*DESCRIPTION OF THE TASK*
Could you set down exactly the lines that start at the one containing "else if e = SPARE_SET" and end at the final line of the material below?

*INPUT DATA*
/-- `n` bytes of a BLOB from `off`. -/
def State.readBlob (s : State) (e sub off n : Nat) : List Byte :=
  let k := sub - 1
  if e = MP_MAP then recBytes 4 (fun i => (s.mpEntry k i).toNat) off n
  else if e = QUEUE_STATE then recBytes 1 (s.queueByte k) off n
  else if e = CTX_ROLES then recBytes 2 (fun i => (s.ctx k).roles.getD i 0xFFFF) off n
  else if e = LOAD_REFUSAL then recBytes 4 (s.refusalWord k) off n
  else if e = CENSUS then recBytes 64 (fun i => (Tab.get {} (s.ctx k).census i).toNat) off n
  else if e = LEDGER then recBytes 64 (fun i => ((s.ctx k).ledger.getD i 0).toNat) off n
  else if e = DEADLINES then listBytes (s.deadlineBytes k) off n
  else if e = FAULT_LOG then recBytes 32 (fun i => (s.faults.getD i 0).toNat) off n
  else if e = EVENT_LOG then recBytes 64 (fun i => (s.events.getD i 0).toNat) off n
  else if e = TAINTS then
    recBytes 1154 (fun i => let x := (s.ctx k).taints.getD i (0, 0); x.2 % 2 ^ 9216 + 2 ^ 9216 * (x.1 % 2 ^ 16)) off n
  else if e = VOID_LOG then
    recBytes 17 (fun i => let x := (s.ctx k).voidLog.getD i (0, 0, 0); x.1 % 2 ^ 64 + 2 ^ 64 * (x.2.1 % 2 ^ 64) + 2 ^ 128 * (x.2.2 % 256)) off n
  else if e = CXL_PORT then recBytes 8 (fun i => if i = 0 && s.cxlDown.contains k then 0 else (s.cxl.getD k []).getD i 0) off n
  else if e = GENERATIONS then recBytes 64 (s.genRec k) off n
  else if e = REFILL then recBytes 8 (s.refillWord k) off n
  else if e = LINKCNT then recBytes 8 (s.port k).counter off n
  else if e = ATTEST_REPORT then Tab.getRange 0 s.fw.report off n
  else if e = FW_SLOTS then recBytes 40 (fun i => if i = 0 then s.fw.slot0.toNat else s.fw.slot1.toNat) off n
  else if e = SPARE_SET then recBytes 16 (fun _ => dieMask k s.spares) off n
  else if e = RETIRED then recBytes 16 (fun _ => dieMask k s.retired) off n
  else if e = TESTREAD then s.testRead off n
  else if e = SELFTEST then Tab.getRange 0 s.selftest off n
  else if e = DEVICE_KEY then listBytes Config.deviceKey off n
  else if e = DEVICE_CERT then listBytes s.certBytes off n
  else s.blob e sub off n

/-! ### Requests and answers -/

/-- The largest LEN of a path (R522). -/
def maxLen (p : Path) : Nat := if isHost p then 4064 else 1368

/-- WS-01 or WS-02 of an entry that the Waybill lacks (R538). -/
def missing (e : Nat) : Nat := if Dict.hasEntry e then 0x02 else 0x01

/-- Answer a request that returns data: in the response to its message, or, for a bare command, by a response of its own. -/
def State.reply (s : State) (p : Path) (m : WbMsg) (req : Option (Path × WbMsg × Bool)) (code : Nat) (data : List Byte) : State :=
  let s := { s with answer := code }
  match req with
  | some (p, m, port1) => s.respond p port1 (wbAnswer m code data m.offset)
  | none => s.emit (.response p (wbAnswer m code data m.offset))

*EXPECTED OUTPUT*
  else if e = SPARE_SET then recBytes 16 (fun _ => dieMask k s.spares) off n
  else if e = RETIRED then recBytes 16 (fun _ => dieMask k s.retired) off n
  else if e = TESTREAD then s.testRead off n
  else if e = SELFTEST then Tab.getRange 0 s.selftest off n
  else if e = DEVICE_KEY then listBytes Config.deviceKey off n
  else if e = DEVICE_CERT then listBytes s.certBytes off n
  else s.blob e sub off n

/-! ### Requests and answers -/

/-- The largest LEN of a path (R522). -/
def maxLen (p : Path) : Nat := if isHost p then 4064 else 1368

/-- WS-01 or WS-02 of an entry that the Waybill lacks (R538). -/
def missing (e : Nat) : Nat := if Dict.hasEntry e then 0x02 else 0x01

/-- Answer a request that returns data: in the response to its message, or, for a bare command, by a response of its own. -/
def State.reply (s : State) (p : Path) (m : WbMsg) (req : Option (Path × WbMsg × Bool)) (code : Nat) (data : List Byte) : State :=
  let s := { s with answer := code }
  match req with
  | some (p, m, port1) => s.respond p port1 (wbAnswer m code data m.offset)
  | none => s.emit (.response p (wbAnswer m code data m.offset))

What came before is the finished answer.